_TASK TO COMPLETE_
Take the listing that follows and copy it precisely.
RECORDS SHOWN START
-- ==== Sys2Proof/Machine/State.lean ====
section
/-!
DEFINITION. The state of the guard, block by block as 00_scope.md lists the blocks, and the state after
reset. Everything is plain data.
-/

namespace Sys2Proof

/-- The ten capability classes (R2). -/
inductive Class where
  | identify
  | readFaults
  | readLive
  | clearFaults
  | actuate
  | routine
  | calibrate
  | reprogram
  | audit
  | fence
  deriving DecidableEq, Repr

end Sys2Proof

namespace Sys2Proof.Machine

/-! ## Whole guard -/

/-- How the guard starts or returns (R20, R25, R44). -/
inductive StartKind where
  | powerOn
  | lineReset
  | busReturn
  deriving DecidableEq, Repr

/-- What the guard as a whole is doing (R25, R26, R30, R31). -/
inductive Phase where
  /-- RESET is asserted; `next` is the start its release will make (R25). -/
  | held (next : StartKind)
  /-- The loader reads and checks the image (R26). -/
  | starting
  /-- The image was rejected (R31). -/
  | unconfigured
  /-- The image is accepted (R30). -/
  | running
  deriving DecidableEq, Repr

/-- The lines of 00_scope.md that are levels of their own. -/
structure Pins where
  /-- RESET input, as asserted after its 1 ms (R25). -/
  resetAsserted : Bool
  /-- FENCE input, as asserted after its 1 ms (R169). -/
  fenceAsserted : Bool
  /-- FAULT output (R168). -/
  fault : Bool
  /-- ATTN output (R187). -/
  attn : Bool
  deriving DecidableEq, Repr

/-- A running timer: the guard time at which it was last started and its length in milliseconds
(R1). A stopped timer is no timer (`none`). -/
structure Timer where
  started : Time
  length : Nat
  deriving DecidableEq, Repr

/-! ## Configuration loader -/

/-- The loader's progress (R27). -/
inductive Loader where
  | idle
  /-- An attempt is under way after `failures` failed ones. -/
  | reading (failures : Nat)
  /-- The wait after the failed attempt number `failures`. -/
  | waiting (failures : Nat) (timer : Timer)
  deriving DecidableEq, Repr

/-- The timing values of the image, in the units it stores (R23, R29). -/
structure Timing where
  claimWindow : Nat
  consentHold : Nat
  leaseMax : Nat
  testerQuiet : Nat
  segmentGap : Nat
  queueWait : Nat
  serviceLimit : Nat
  extensionsMax : Nat
  stopLimit : Nat
  freezeAfter : Nat
  deriving DecidableEq, Repr

/-- Where a request classified by a pattern entry is answered (R61). -/
inductive Disposition where
  | deliver
  | localReply (slot : Fin 4)
  deriving DecidableEq, Repr

/-- A pattern entry (R61). -/
structure Pattern where
  mask : BitVec 16
  values : List Byte
  minLength : Nat
  cls : Class
  disposition : Disposition
  deriving DecidableEq, Repr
RECORDS SHOWN END
_WORKED SOLUTION_
-- ==== Sys2Proof/Machine/State.lean ====
section
/-!
DEFINITION. The state of the guard, block by block as 00_scope.md lists the blocks, and the state after
reset. Everything is plain data.
-/

namespace Sys2Proof

/-- The ten capability classes (R2). -/
inductive Class where
  | identify
  | readFaults
  | readLive
  | clearFaults
  | actuate
  | routine
  | calibrate
  | reprogram
  | audit
  | fence
  deriving DecidableEq, Repr

end Sys2Proof

namespace Sys2Proof.Machine

/-! ## Whole guard -/

/-- How the guard starts or returns (R20, R25, R44). -/
inductive StartKind where
  | powerOn
  | lineReset
  | busReturn
  deriving DecidableEq, Repr

/-- What the guard as a whole is doing (R25, R26, R30, R31). -/
inductive Phase where
  /-- RESET is asserted; `next` is the start its release will make (R25). -/
  | held (next : StartKind)
  /-- The loader reads and checks the image (R26). -/
  | starting
  /-- The image was rejected (R31). -/
  | unconfigured
  /-- The image is accepted (R30). -/
  | running
  deriving DecidableEq, Repr

/-- The lines of 00_scope.md that are levels of their own. -/
structure Pins where
  /-- RESET input, as asserted after its 1 ms (R25). -/
  resetAsserted : Bool
  /-- FENCE input, as asserted after its 1 ms (R169). -/
  fenceAsserted : Bool
  /-- FAULT output (R168). -/
  fault : Bool
  /-- ATTN output (R187). -/
  attn : Bool
  deriving DecidableEq, Repr

/-- A running timer: the guard time at which it was last started and its length in milliseconds
(R1). A stopped timer is no timer (`none`). -/
structure Timer where
  started : Time
  length : Nat
  deriving DecidableEq, Repr

/-! ## Configuration loader -/

/-- The loader's progress (R27). -/
inductive Loader where
  | idle
  /-- An attempt is under way after `failures` failed ones. -/
  | reading (failures : Nat)
  /-- The wait after the failed attempt number `failures`. -/
  | waiting (failures : Nat) (timer : Timer)
  deriving DecidableEq, Repr

/-- The timing values of the image, in the units it stores (R23, R29). -/
structure Timing where
  claimWindow : Nat
  consentHold : Nat
  leaseMax : Nat
  testerQuiet : Nat
  segmentGap : Nat
  queueWait : Nat
  serviceLimit : Nat
  extensionsMax : Nat
  stopLimit : Nat
  freezeAfter : Nat
  deriving DecidableEq, Repr

/-- Where a request classified by a pattern entry is answered (R61). -/
inductive Disposition where
  | deliver
  | localReply (slot : Fin 4)
  deriving DecidableEq, Repr

/-- A pattern entry (R61). -/
structure Pattern where
  mask : BitVec 16
  values : List Byte
  minLength : Nat
  cls : Class
  disposition : Disposition
  deriving DecidableEq, Repr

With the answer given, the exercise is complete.